White House Carves Out $1 Billion for Upcoming Storm Season

President Joe Biden announced the doubling of U.S. emergency spending Monday as the country heads into what has been forecast to be a hot and very wet summer.

An infographic from the NOAA’s 2021 Atlantic Hurricane Season Outlook. (NOAA via Courthouse News)

WASHINGTON (CN) — With the 2021 hurricane season bearing down on the U.S. and the most active one on record in American history in the rearview, President Joe Biden announced Monday that his administration will direct $1 billion to states to prepare for disasters.

The figure is twice what was granted last year to the Building Resilient Infrastructure and Communities initiative but is still only a drop in the very large bucket of responding to weather and climate-related disasters. Last year, the country suffered a record 22 storms with loses each surpassing $1 billion, for a cumulative price tag of nearly $100 billion. 

It was in the middle of this storm season, September 2020, that the Federal Emergency Management Agency started the BRIC initiative to shore up hard-hit communities.

While June 1 is considered the official start of hurricane season, and Nov. 30 the end, last year’s season started early and proved unrelenting. The National Oceanic and Atmospheric Administration ultimately reported 30 named storms, 13 of which were hurricanes — so many that, for only the second time in recorded history, meteorologists exhausted the alphabet and began using Greek letters to name them.

The last time that happened was in 2005 when Hurricane Katrina slammed into the Gulf Coast, causing $81 billion in damage and killing more than 1,800 people. Though 2005 was a banner year for storms with its record of 28 tempests tallied, it still fell short of last year’s frenzy.

“Our effort is to get ahead of that internally and use every lever we have in government,” White House press secretary Jenn Psaki said of the $1 billion federal investment on Monday.

A summary graphic showing an alphabetical list of the 2021 Atlantic tropical cyclone names as selected by the World Meteorological Organization. (NOAA via Courthouse News)

The NOAA published its predictions for the upcoming year just last week, estimating a 60% chance that activity will be “above normal.” The likelihood that it will be a quiet, below-normal season is just 10%. Of the 20 or more major storms expected, the NOAA says anywhere from six to 10 of those could become full-blown hurricanes.

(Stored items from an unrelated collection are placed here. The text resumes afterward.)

/-- Section `i` of an image. -/
def imgSection (img : List Byte) (i : Nat) : ImgSection :=
  let a := 32 + 16 * i
  ⟨imgNat img a 1, imgNat img (a + 4) 4, imgNat img (a + 8) 4, imgNat img (a + 12) 4⟩

/-- A section obeys R243. -/
def ImgSection.ok (x : ImgSection) (imgLen : Nat) : Bool :=
  match x.kind with
  | 0 => decide (x.dest % 16 = 0) && decide (x.len % 16 = 0) && decide (x.dest + x.len ≤ 0x40000) && decide (x.off % 8 = 0)
      && decide (x.off + x.len ≤ imgLen)
  | 1 => decide (x.dest % 8 = 0) && decide (x.len % 8 = 0) && decide (x.dest + x.len ≤ 0x800000) && decide (x.off % 8 = 0)
      && decide (x.off + x.len ≤ imgLen)
  | 2 => decide (x.dest % 8 = 0) && decide (x.len % 8 = 0) && decide (x.dest + x.len ≤ 0x800000) && decide (x.off = 0)
  | _ => false

/-- Two sections of one memory overlap. -/
def ImgSection.clash (x y : ImgSection) : Bool :=
  (decide (x.kind = 0) == decide (y.kind = 0)) && decide (x.dest < y.dest + y.len) && decide (y.dest < x.dest + x.len)

/-- Some two sections of a list overlap. -/
def sectionsClash : List ImgSection → Bool
  | [] => false
  | x :: xs => xs.any x.clash || sectionsClash xs

/-- The sections of an image. -/
def imgSections (img : List Byte) : List ImgSection := (List.range (imgNat img 20 2)).map (imgSection img)

/-- load_status of an image for slice `c`, and 0 when it is accepted. -/
def State.loadStatus (s : State) (c : Nat) (img : List Byte) (crcOk : Bool) : Nat :=
  let len := imgNat img 16 4
  if !crcOk then 1
  else if (img.take 4 != [0x41, 0x4C, 0x4E, 0x4E]) || decide (imgNat img 10 1 ≠ 1) then 2
  else if imgNat img 11 1 ≠ 1 then 5
  else if len % 16 ≠ 0 ∨ 0x400000 < len ∨ img.length < len ∨ imgNat img 20 2 = 0 ∨ 16 < imgNat img 20 2 then 7
  else if imgNat img 12 4 % 16 ≠ 0 ∨ 0x40000 ≤ imgNat img 12 4 then 6
  else if (imgSections img).any (fun x => !x.ok len) || sectionsClash (imgSections img) then 3
  else if s.enabled (.core c) then 4
  else 0

/-- Write one section to the slice's memories. -/
def loadSection (c : Fin 17) (img : List Byte) (x : ImgSection) (s : State) : State :=
  let bytes := (img.drop x.off).take x.len
  match x.kind with
  | 0 => sramWrite (.imem c) x.dest (bytes.map some) s
  | 1 => sramWrite (.lmem c) x.dest (bytes.map some) s
  | _ => sramWrite (.lmem c) x.dest (List.replicate x.len (some 0)) s

/-- A PROGRAM_LOAD descriptor's image reaches slice `c`: verified by check unit 60, loaded or refused (R244). Answers whether
it was accepted. -/
def loadImage (c : Fin 17) (img : List Byte) (s : State) : State × Bool :=
  let b := Blk.core c.val
  let len := min img.length (imgNat img 16 4)
  let (s, v) := checkUnit 60 0 (img.take 28 ++ [0, 0, 0, 0] ++ (img.take len).drop 32) s
  let crcOk := decide (v = imgNat img 28 4)
  let s := if crcOk then s else checkFail 60 s
  let st := s.loadStatus c.val img crcOk
  let s := s.wr b R.CORE_IMAGE.load_status st
  if st ≠ 0 then (s.fault b R.CORE_FAULT.load_refused, false)
  else
    let xs := imgSections img
    let s := s.setSram (.imem c) [] []
    let s := s.each xs (loadSection c img)
    let s := (s.wr b R.CORE_IMAGE.program_id (imgNat img 4 4)).wr b R.CORE_IMAGE.version (imgNat img 8 2)
    let top := (xs.filter (fun x => decide (x.kind ≠ 0))).foldl (fun m x => max m (x.dest + x.len)) 0
    let s := (s.wr b R.CORE_IMAGE2.entry (imgNat img 12 4 / 16)).wr b R.CORE_IMAGE2.data_top (ceilDiv top 0x10000)
    ((s.wr b R.CORE_IMAGE2.crc (imgNat img 28 4)).wr b R.CORE_IMAGE.valid 1, true)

“As climate change threatens to bring more extreme events like increased floods, sea level rise, and intensifying droughts and wildfires, it is our responsibility to better prepare and support communities, families, and businesses before disaster – not just after,” the White House said Monday.

White House officials say they are committed to shoring up communities this year before it’s too late.

“The program seeks to categorically shift the federal focus from reactive disaster spending and toward research-supported, proactive investment in community resilience so that when the next hurricane, flood, or wildfire comes, communities are better prepared,” the White House said.

Part of the federal government’s latest approach to mitigating the impact of natural disasters will also include the development and launch of a new program by NASA known as the Earth System Observatory.

“New architecture” for the observatory will eventually be spacebound, the White House said.

The observatory’s primary purpose will be to provide the world with real-time insight and understanding into the interactions of the planet’s oceans, lands and icecaps, and how climate change unfolds at regional and local levels over short and long periods of time.

White House officials link the observatory to the Biden administration’s focus on mitigating the impact of climate change.

In addition to monitoring sea level rise and deforestation, the observatory will also help scientists understand the mechanics and impact of wildfire and drough.

It is a serious departure from the previous administration’s take on climate change and extreme weather. Beyond generally declaring global warming a hoax and rejecting most if not all scientific data on the subject, former President Donald Trump and some of his administration officials pressured the NOAA in 2019 to issue a statement that went against the recommendations of its experts.

President Trump shows reporters an altered hurricane map in the Oval Office on Sept. 4, 2019. (AP photo/Evan Vucci)

Hurricane Dorian had been tearing through the Bahamas when Trump tweeted without evidence that Alabama was in the pathway. As the storm made U.S. landfall on Sept. 6 at Cape Hatteras, North Carolina, some 600 miles away from Alabama, the Birmingham office of the National Weather Service assured its residents there was no reason to worry.

The situation culminated in the 45th president holding a press conference where he brandished a map of Dorian’s storm path in U.S. that had been physically altered with a Sharpie to include Alabama.

Biden on Monday paid a visit to the Washington headquarters of the Federal Emergency Management Agency to discuss the challenges looming ahead of what is expected to be a long, hot and potentially very wet summer.

“We have to be ready. We have to be ready when disaster strikes,” Biden said at the meeting, flanked by senior ranking officials from the nation’s Homeland Security Department, the Commerce Department, NOAA, NASA and others. Notably, Kenneth Graham, director for the National Hurricane Center, and Gina McCarthy, Biden’s national climate adviser, were also in attendance.

Reflecting on lessons learned from the last few years Biden said preparedness was “not about red states and blue states.”

“It’s about having people’s backs,” he said.